Lets compare vitamin content per 100 grams of Oil Roasted Almonds vs Yellow Beans:
- 100 grams of Oil Roasted Almonds have 2.4 times more Vitamin B2 and 1.5 times more Vitamin B3 than Yellow Beans.
- While 100 g of Raw Yellow Beans contain 7.5 times more Vitamin B1, 3.2 times more Vitamin B5, 3.7 times more Vitamin B6 and 14.4 times more Vitamin B9 than Oil Roasted Almonds.

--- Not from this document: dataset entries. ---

-- ==== Sys2Proof/Word.lean ====
section
/-! DEFINITION. The word types of the Zenro architecture and their plainest arithmetic (R3, R4, R56). -/

namespace Sys2Proof

/-- A byte of storage. -/
abbrev Byte := BitVec 8

/-- A 64-bit register value. -/
abbrev Word := BitVec 64

/-- A 96-bit instruction word (R56). -/
abbrev IWord := BitVec 96

/-- The four issue-slot clusters of a core, in the order that settles ties (R147, R172). -/
inductive Cluster where
  | S
  | L
  | M
  | W
  deriving DecidableEq, Repr, Inhabited

/-- The place of a cluster in the order S, L, M, W; also its KIND code (R75) and its CL code (R349). -/
def Cluster.idx : Cluster → Nat
  | .S => 0
  | .L => 1
  | .M => 2
  | .W => 3

/-- The field of `len` bits of `w` that starts at bit `lo` (R3). -/
def field {n : Nat} (w : BitVec n) (lo len : Nat) : BitVec len := w.extractLsb' lo len

/-- The same field as an unsigned number. -/
def fieldN {n : Nat} (w : BitVec n) (lo len : Nat) : Nat := (field w lo len).toNat

/-- One bit of `w`. -/
def bitAt {n : Nat} (w : BitVec n) (i : Nat) : Bool := w.getLsbD i

/-- A Bool as one bit. -/
def bit1 (b : Bool) : BitVec 1 := BitVec.ofBool b

end Sys2Proof
end

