/-- The word of an instruction; `none` for an event. -/
def encode : Instr → Option IWord
  | .nop hd => some (word 0x01 0 hd 0)
  | .idle hd n => some (word 0x02 0 hd (bodyB 0 0 0 (0#26 ++ n)))
  | .br hd t s => some (word 0x03 0 hd (bodyB 0 t s 0))
  | .brx hd g => some (word 0x04 0 hd (bodyB (specG g) 0 0 0))
  | .call hd g t s => some (word 0x05 0 hd (bodyB (specG g) t s 0))
  | .ret hd g => some (word 0x06 0 hd (bodyB (specG g) 0 0 0))
  | .jsec hd t => some (word 0x07 0 hd (bodyB t.parts.1 0 t.parts.2.1 (jsecImm 0 t.parts.2.2 0)))
  | .jsecSteer hd c t => some (word 0x07 0 hd (bodyB t.parts.1 0 t.parts.2.1 (jsecImm c.code t.parts.2.2 0)))
  | .jsecPark hd c => some (word 0x07 0 hd (bodyB 0 0 0 (jsecImm c.code 0 1)))
  | .loop hd g t s => some (word 0x08 0 hd (bodyB (specG g) t s 0))
  | .loopx hd k e st t s => some (word 0x09 0 hd (bodyB (specK k) t s (specG e ++ 0#18 ++ st)))
  | .waitt hd (.abs g) => some (word 0x0A 0 hd (bodyB (specG g) 0 0 0))
  | .waitt hd (.rel n) => some (word 0x0A 0 hd (bodyB 0 0 0 (1#1 ++ 0#9 ++ n)))
  | .halt hd => some (word 0x0B 0 hd 0)
  | .quiet hd => some (word 0x0C 0 hd 0)
  | .yield hd => some (word 0x0D 0 hd 0)
  | .time hd g => some (word 0x0E 0 hd (bodyB (specG g) 0 0 0))
  | .trunk hd g => some (word 0x0F 0 hd (bodyB (specG g) 0 0 0))
  | .trap hd n => some (word 0x10 0 hd (bodyB 0 0 0 (0#37 ++ n)))
  | .eret hd => some (word 0x11 0 hd 0)
  | .bkpt hd t => some (word 0x12 0 hd (bodyB 0 0 0 (0#34 ++ t)))
  | .mfs hd g r => some (word 0x13 0 hd (bodyA (specG g) 0 r.code 0 0))
  | .mts hd r g => some (word 0x14 0 hd (bodyA 0 (specG g) r.code 0 0))
  | .phdecl hd ix b s rd wr db tag =>
      some (word 0x15 0 hd (bodyI 0 0 (ix ++ b ++ s ++ rd ++ wr ++ bit1 db ++ bit1 tag ++ 1#1 ++ 0#11)))
  | .phdeclClear hd ix => some (word 0x15 0 hd (bodyI 0 0 (ix ++ 0#52)))
  | .phsw hd g t => some (word 0x16 0 hd (bodyI (specG g) 0 (0#40 ++ t)))
  | .spill hd q a m => some (word 0x17 0 hd (bodyA (specQ q) (specA a) (0#5 ++ m) 0 0))
  | .fill hd q m k => some (word 0x18 0 hd (bodyA (specQ q) 0 (0#5 ++ m) (0#7 ++ bit1 k) 0))
  | .fillDrop hd q => some (word 0x18 0 hd (bodyA (specQ q) 0 0 2 0))
  | .qwait hd q => some (word 0x19 0 hd (bodyA 0 (specQ q) 0 0 0))
  | .qtest hd p q => some (word 0x1A 0 hd (bodyA (specP p) (specQ q) 0 0 0))
  | .add hd d a b => some (word 0x20 0 hd (bodyA (specG d) a.spec b.spec 0 0))
  | .sub hd d a b => some (word 0x20 1 hd (bodyA (specG d) a.spec b.spec 0 0))
  | .mul hd d a b => some (word 0x20 2 hd (bodyA (specG d) a.spec b.spec 0 0))
  | .mulh hd d a b => some (word 0x20 3 hd (bodyA (specG d) a.spec b.spec 0 0))
  | .div hd d a b => some (word 0x20 4 hd (bodyA (specG d) a.spec b.spec 0 0))
  | .rem hd d a b => some (word 0x20 5 hd (bodyA (specG d) a.spec b.spec 0 0))
  | .and hd d a b => some (word 0x20 6 hd (bodyA (specG d) a.spec b.spec 0 0))
  | .or hd d a b => some (word 0x20 7 hd (bodyA (specG d) a.spec b.spec 0 0))
  | .xor hd d a b => some (word 0x20 8 hd (bodyA (specG d) a.spec b.spec 0 0))
  | .andn hd d a b => some (word 0x20 9 hd (bodyA (specG d) a.spec b.spec 0 0))
  | .shl hd d a b => some (word 0x20 10 hd (bodyA (specG d) a.spec b.spec 0 0))
  | .shr hd d a b => some (word 0x20 11 hd (bodyA (specG d) a.spec b.spec 0 0))
  | .sar hd d a b => some (word 0x20 12 hd (bodyA (specG d) a.spec b.spec 0 0))
  | .rol hd d a b => some (word 0x20 13 hd (bodyA (specG d) a.spec b.spec 0 0))
  | .min hd d a b => some (word 0x20 14 hd (bodyA (specG d) a.spec b.spec 0 0))
  | .max hd d a b => some (word 0x20 15 hd (bodyA (specG d) a.spec b.spec 0 0))
  | .addi hd d a m => some (word 0x21 0 hd (bodyI (specG d) a.spec m))
  | .andImm hd d a m => some (word 0x21 6 hd (bodyI (specG d) a.spec m))
  | .orImm hd d a m => some (word 0x21 7 hd (bodyI (specG d) a.spec m))
  | .xorImm hd d a m => some (word 0x21 8 hd (bodyI (specG d) a.spec m))
  | .andnImm hd d a m => some (word 0x21 9 hd (bodyI (specG d) a.spec m))
  | .shlImm hd d a m => some (word 0x21 10 hd (bodyI (specG d) a.spec m))
  | .shrImm hd d a m => some (word 0x21 11 hd (bodyI (specG d) a.spec m))
  | .sarImm hd d a m => some (word 0x21 12 hd (bodyI (specG d) a.spec m))
  | .rolImm hd d a m => some (word 0x21 13 hd (bodyI (specG d) a.spec m))
  | .minImm hd d a m => some (word 0x21 14 hd (bodyI (specG d) a.spec m))
  | .maxImm hd d a m => some (word 0x21 15 hd (bodyI (specG d) a.spec m))
  | .clz hd d a => some (word 0x22 0 hd (bodyA (specG d) a.spec 0 0 0))
  | .popc hd d a => some (word 0x22 1 hd (bodyA (specG d) a.spec 0 0 0))
  | .ldi hd d m => some (word 0x23 0 hd (bodyI (specG d) 0 m))
  | .sel hd d p a b => some (word 0x24 0 hd (bodyA (specG d) (specP p) a.spec b.spec 0))
  | .cmp hd p a b c => some (word 0x25 0 hd (bodyA (specP p) a.spec b.spec 0 c.code))
  | .fadds hd d a b => some (word 0x26 0 hd (bodyA (specG d) a.spec b.spec 0 0))
  | .fmuls hd d a b => some (word 0x26 1 hd (bodyA (specG d) a.spec b.spec 0 0))
  | .ffmas hd d a b c => some (word 0x26 2 hd (bodyA (specG d) a.spec b.spec c.spec 0))
  | .fcmps hd p a b c => some (word 0x26 3 hd (bodyA (specP p) a.spec b.spec 0 c.code))
  | .fmins hd d a b => some (word 0x26 4 hd (bodyA (specG d) a.spec b.spec 0 0))
  | .fmaxs hd d a b => some (word 0x26 5 hd (bodyA (specG d) a.spec b.spec 0 0))
  | .lea hd a s m => some (word 0x27 0 hd (bodyI (specA a) s.spec m))
  | .ainc hd a m => some (word 0x27 1 hd (bodyI (specA a) 0 m))
  | .movy hd (.yFromG y g) => some (word 0x28 0 hd (bodyA (specY y) (specG g) 0 0 0))
  | .movy hd (.cbFromG c g) => some (word 0x28 0 hd (bodyA (specCb c) (specG g) 0 0 0))
  | .movy hd (.gFromY g y) => some (word 0x28 0 hd (bodyA (specG g) (specY y) 0 0 0))
  | .movy hd (.gFromCb g c) => some (word 0x28 0 hd (bodyA (specG g) (specCb c) 0 0 0))
  | .movk hd (.kFromG k g) => some (word 0x28 1 hd (bodyA (specK k) (specG g) 0 0 0))
  | .movk hd (.gFromK g k) => some (word 0x28 1 hd (bodyA (specG g) (specK k) 0 0 0))
  | .pgand hd d a b => some (word 0x29 0 hd (bodyA (specP d) (specP a) (specP b) 0 0))
  | .pgor hd d a b => some (word 0x29 1 hd (bodyA (specP d) (specP a) (specP b) 0 0))
  | .pgxor hd d a b => some (word 0x29 2 hd (bodyA (specP d) (specP a) (specP b) 0 0))
  | .pgnot hd d a => some (word 0x29 3 hd (bodyA (specP d) (specP a) 0 0 0))
  | .pgmov hd d s => some (word 0x29 4 hd (bodyA (specP d) s.spec 0 0 0))
  | .lds hd g a sz sx off => some (word 0x2A 0 hd (bodyI (specG g) (specA a) (sz ++ bit1 sx ++ 0#21 ++ off)))
  | .sts hd g a sz off => some (word 0x2A 1 hd (bodyI (specG g) (specA a) (sz ++ 0#1 ++ 0#21 ++ off)))
  | .ldsx hd g a gi sz sx sc =>
      some (word 0x2B 0 hd (bodyA (specG g) (specA a) (specG gi) 0 (sz ++ bit1 sx ++ bit1 sc)))
  | .stsx hd g a gi sz sc => some (word 0x2B 1 hd (bodyA (specG g) (specA a) (specG gi) 0 (sz ++ 0#1 ++ bit1 sc)))
  | .mma hd acc o => some (word 0x40 0 hd (bodyProd acc o))
  | .mmas hd acc o => some (word 0x41 0 hd (bodyProd acc o))
  | .mmac hd m o => some (word 0x42 0 hd (bodyProd (0#3 ++ m) o))
  | .mld hd m a p => some (word 0x43 0 hd (bodyX0 (0#3 ++ m) (0#2 ++ a) 0 0 p.code))
  | .mst hd m a p => some (word 0x44 0 hd (bodyX0 (0#3 ++ m) (0#2 ++ a) 0 0 p.code))
  | .mmov hd d s p => some (word 0x45 0 hd (bodyX0 (0#3 ++ d) (MSrc.reg s).code 0 0 p.code))
  | .mzero hd m p => some (word 0x46 0 hd (bodyX0 (0#3 ++ m) 0 0 0 p.code))
  | .mdrain hd acc a mc nc f g => some (word 0x47 0 hd (bodyX0 acc (0#2 ++ a) mc nc (f ++ g)))
  | .mchk hd d n => some (word 0x48 0 hd (bodyX0 d.acc 0 0 0 (0#1 ++ bit1 n ++ d.mr ++ 0#5)))
  | .mloc hd d g => some (word 0x49 0 hd (bodyX0 d.acc 0 0 0 (0#2 ++ d.mr ++ g)))
  | .mfix hd d g => some (word 0x4A 0 hd (bodyX0 d.acc 0 0 0 (0#2 ++ d.mr ++ g)))
  | .mretry hd d => some (word 0x4B 0 hd (bodyX0 d.acc 0 0 0 (0#2 ++ d.mr ++ 0#5)))
  | .mtols hd a => some (word 0x4C 0 hd (bodyX0 0 (0#2 ++ a) 0 0 0))
  | .acalloc hd acc z n => some (word 0x50 0 hd (bodyX0 acc 0 0 0 (0#1 ++ bit1 z ++ n)))
  | .acfree hd acc n => some (word 0x51 0 hd (bodyX0 acc 0 0 0 (0#2 ++ n)))
  | .acband hd acc o => some (word 0x52 0 hd (bodyX0 acc 0 0 0 o))
  | .acrd hd acc a mc nc f g => some (word 0x53 0 hd (bodyX0 acc (0#2 ++ a) mc nc (f ++ g)))
  | .acwr hd acc a mc nc f => some (word 0x54 0 hd (bodyX0 acc (0#2 ++ a) mc nc (f ++ 0#2)))
  | .aczero hd acc mc nc f => some (word 0x55 0 hd (bodyX0 acc 0 mc nc (f ++ 0#2)))
  | .scld hd a kc off => some (word 0x56 0 hd (bodyX 0 (0#2 ++ a) 0 0 0 0 0 0 kc 0 off))
  | .vadd hd v => some (word 0x60 0 hd (bodyV v))
  | .vsub hd v => some (word 0x60 1 hd (bodyV v))
  | .vmul hd v => some (word 0x60 2 hd (bodyV v))
  | .vfma hd v => some (word 0x60 3 hd (bodyV v))
  | .vmax hd v => some (word 0x60 4 hd (bodyV v))
  | .vmin hd v => some (word 0x60 5 hd (bodyV v))
  | .vabs hd v => some (word 0x60 6 hd (bodyV v))
  | .vneg hd v => some (word 0x60 7 hd (bodyV v))
  | .vclamp hd v => some (word 0x60 8 hd (bodyV v))
  | .vrcp hd v => some (word 0x61 0 hd (bodyV v))
  | .vrsqrt hd v => some (word 0x61 1 hd (bodyV v))
  | .vsqrt hd v => some (word 0x61 2 hd (bodyV v))
  | .vexp2 hd v => some (word 0x61 3 hd (bodyV v))
  | .vlog2 hd v => some (word 0x61 4 hd (bodyV v))
  | .vtanh hd v => some (word 0x61 5 hd (bodyV v))
  | .vrsum hd v => some (word 0x62 0 hd (bodyV v))
  | .vrmax hd v => some (word 0x62 1 hd (bodyV v))
  | .vrmin hd v => some (word 0x62 2 hd (bodyV v))
  | .vscan hd v => some (word 0x62 3 hd (bodyV v))
  | .vcmp hd v => some (word 0x63 0 hd (bodyV v))
  | .vsel hd v => some (word 0x63 1 hd (bodyV v))
  | .vcompact hd v => some (word 0x63 2 hd (bodyV v))
  | .viota hd v => some (word 0x63 3 hd (bodyV v))
  | .vtopk hd v => some (word 0x63 4 hd (bodyV v))
  | .vgather hd v => some (word 0x64 0 hd (bodyV v))
  | .vbcast hd v => some (word 0x64 1 hd (bodyV v))
  | .vmov hd v => some (word 0x64 2 hd (bodyV v))
  | .vand hd v => some (word 0x65 0 hd (bodyV v))
  | .vor hd v => some (word 0x65 1 hd (bodyV v))
  | .vxor hd v => some (word 0x65 2 hd (bodyV v))
  | .vshl hd v => some (word 0x65 3 hd (bodyV v))
  | .vshr hd v => some (word 0x65 4 hd (bodyV v))
  | .vrand hd v => some (word 0x66 0 hd (bodyV v))
  | .vcbx hd v => some (word 0x67 0 hd (bodyV v))
  | .cbld hd c a n e => some (word 0x80 0 hd (bodyI (specCb c) (specA a) (n ++ e ++ 0#41)))
  | .cbwait hd c => some (word 0x81 0 hd (bodyI (specCb c) 0 0))
  | .cbsave hd c a => some (word 0x82 0 hd (bodyI (specCb c) (specA a) 0))
  | .cbrest hd c => some (word 0x83 0 hd (bodyI (specCb c) 0 0))
  | .cbchk hd p c => some (word 0x84 0 hd (bodyI (specP p) (specCb c) 0))
  | .ftset hd n g => some (word 0x85 0 hd (bodyA 0 (specG g) 0 0 n))
  | .cpin hd o => some (word 0x90 0 hd (bodyCopy o 0 0))
  | .cpin2 hd o p r => some (word 0x91 0 hd (bodyCopy o p r))
  | .gather hd o l r => some (word 0x92 0 hd (bodyCopy o (0#8 ++ l) r))
  | .pfetch hd h g n t => some (word 0x93 0 hd (bodyC h 0 g n 0 0 0 0 (0#4 ++ t)))
  | .pfwait hd g t => some (word 0x94 0 hd (bodyC 0 0 g 0 0 0 0 0 (0#4 ++ t)))
  | .pfpin hd h g n t => some (word 0x95 0 hd (bodyC h 0 g n 0 0 0 0 (0#4 ++ t)))
  | .pfunpin hd h g n => some (word 0x96 0 hd (bodyC h 0 g n 0 0 0 0 0))
  | .discard hd h g n t => some (word 0x97 0 hd (bodyC h 0 g n 0 0 0 0 (0#4 ++ t)))
  | .slotrdEntry hd g gr sl => some (word 0x98 0 hd (bodyC 0 0 g (0#8 ++ gr) (0#2 ++ sl) 0 0 0 0))
  | .slotrdGap hd g gr => some (word 0x98 0 hd (bodyC 0 0 g (0#8 ++ gr) 0 0 0 0 1))
  | .slotrdLat hd g => some (word 0x98 0 hd (bodyC 0 0 g 0 0 0 0 0 2))
  | .xlate hd h g => some (word 0xA0 0 hd (bodyC h 0 g 0 0 0 0 0 0))
  | .hdrop hd h => some (word 0xA1 0 hd (bodyC h 0 0 0 0 0 0 0 0))
  | .htest hd g h => some (word 0xA2 0 hd (bodyC h 0 g 0 0 0 0 0 0))
  | .hmov hd d s => some (word 0xA3 0 hd (bodyC d 0 s 0 0 0 0 0 0))
  | .pst hd o => some (word 0xB0 0 hd (bodyPatch o 0))
  | .padd hd o sat => some (word 0xB0 1 hd (bodyPatch o (0#7 ++ bit1 sat)))
  | .pmax hd o => some (word 0xB0 2 hd (bodyPatch o 0))
  | .pmin hd o => some (word 0xB0 3 hd (bodyPatch o 0))
  | .pxor hd o => some (word 0xB0 4 hd (bodyPatch o 0))
  | .por hd o => some (word 0xB0 5 hd (bodyPatch o 0))
  | .pand hd o => some (word 0xB0 6 hd (bodyPatch o 0))
  | .pinv hd h n => some (word 0xB1 0 hd (bodyP h 0 0 0 0 0 n 0 0 0 0))
  | .pdrop hd p h n => some (word 0xB2 0 hd (bodyP h 0 0 0 0 0 n 0 0 p 0))
  | .pcomm hd p h a b => some (word 0xB3 0 hd (bodyP h 0 0 0 0 0 a b 0 p 0))
  | .pxpl hd h g n s => some (word 0xB4 0 hd (bodyP h 0 g 0 0 0 n s 0 0 0))
  | .psq hd h => some (word 0xB5 0 hd (bodyP h 0 0 0 0 0 0 0 0 0 0))
  | .pmrg hd p h a b => some (word 0xB6 0 hd (bodyP h 0 0 0 0 0 a b 0 p 0))
  | .ppub hd s => some (word 0xB7 0 hd (bodyP 0 0 0 0 0 0 0 0 s 0 0))
  | .pwait hd => some (word 0xB8 0 hd 0)
  | .pname hd g => some (word 0xB9 0 hd (bodyP 0 0 0 0 0 0 g 0 0 0 0))
  | .psnapOn hd h => some (word 0xBA 0 hd (bodyP h 0 0 0 0 0 0 0 0 0 1))
  | .psnapOff hd h => some (word 0xBA 0 hd (bodyP h 0 0 0 0 0 0 0 0 0 0))
  | .fenceAcq hd s => some (word 0xC0 0 hd (bodyY 0 s 1 0 0 0))
  | .fenceRel hd s => some (word 0xC0 0 hd (bodyY 0 s 2 0 0 0))
  | .fenceAcqrel hd s => some (word 0xC0 0 hd (bodyY 0 s 3 0 0 0))
  | .fset hd f v o => some (word 0xC1 0 hd (bodyY f o.scope o.ord 0 v.spec v.immBits))
  | .fadd hd g f v o => some (word 0xC2 0 hd (bodyY f o.scope o.ord (specG g) v.spec v.immBits))
  | .fwait hd g f v o => some (word 0xC3 0 hd (bodyY f o.scope o.ord (specG g) v.spec v.immBits))
  | .fget hd g f o => some (word 0xC4 0 hd (bodyY f o.scope o.ord (specG g) 0 0))
  | .bara hd b s => some (word 0xC5 0 hd (bodyY (0#4 ++ b) s 2 0 0 0))
  | .barw hd g b v s => some (word 0xC6 0 hd (bodyY (0#4 ++ b) s 1 (specG g) v.spec v.immBits))
  | .kick hd g a c => some (word 0xC7 0 hd (bodyY 0 0 0 (specG g) (specA a) (0#31 ++ bit1 c)))
  | .kwait hd g => some (word 0xC8 0 hd (bodyY 0 0 0 0 (specG g) 0))
  | .swap hd g => some (word 0xC9 0 hd (bodyY 0 0 0 (specG g) 0 0))
  | .taskend hd => some (word 0xCA 0 hd 0)
  | .cvt hd d s sat sf df m =>
      some (word 0xD0 0 hd (specG d ++ s.spec ++ bit1 sat ++ 0#2 ++ sf ++ 0#3 ++ df ++ m ++ 0#36))
  | .fclass hd d s f => some (word 0xD7 0 hd (specG d ++ s.spec ++ 0#3 ++ f ++ 0#48))
  | .vcvt hd v => some (word 0xD1 0 hd (bodyV v))
  | .vquant hd v => some (word 0xD2 0 hd (bodyV v))
  | .vdeq hd v => some (word 0xD3 0 hd (bodyV v))
  | .vbscl hd v => some (word 0xD4 0 hd (bodyV v))
  | .vpack hd v => some (word 0xD5 0 hd (bodyV v))
  | .vunpack hd v => some (word 0xD6 0 hd (bodyV v))
  | .chkerr hd g c => some (word 0xE0 0 hd (bodyY 0 0 0 (specG g) 0 (0#31 ++ bit1 c)))
  | _ => none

- Both Oil Roasted Almonds as well as Raw Yellow Beans have insufficient amounts of Vitamin A, Vitamin B12, Vitamin C and Vitamin D in 100 grams.
Comparing minerals per 100 grams for Oil Roasted Almonds vs Yellow Beans:
- 100 grams of Oil Roasted Almonds have 1.8 times more Calcium, 1.5 times more Copper, 1.2 times more Magnesium and 1.9 times more Manganese than Yellow Beans.
- While 100 g of Raw Yellow Beans contain 1.9 times more Iron, 1.5 times more Potassium and 3.1 times more Selenium than Oil Roasted Almonds.
- Both Oil Roasted Almonds and Yellow Beans contain similar levels of Phosphorus and Zinc per 100 grams.
Comparison of macro-nutrients per 100 grams:
- 100 grams of Oil Roasted Almonds have 1.8 times more Energy, 21.2 times more Fat, 6.3 times more Saturated Fat and 22.2 times more Omega 6 than Yellow Beans.
- While 100 g of Raw Yellow Beans contain more Omega 3, 3.4 times more Carbohydrate and 2.4 times more Fiber than Oil Roasted Almonds.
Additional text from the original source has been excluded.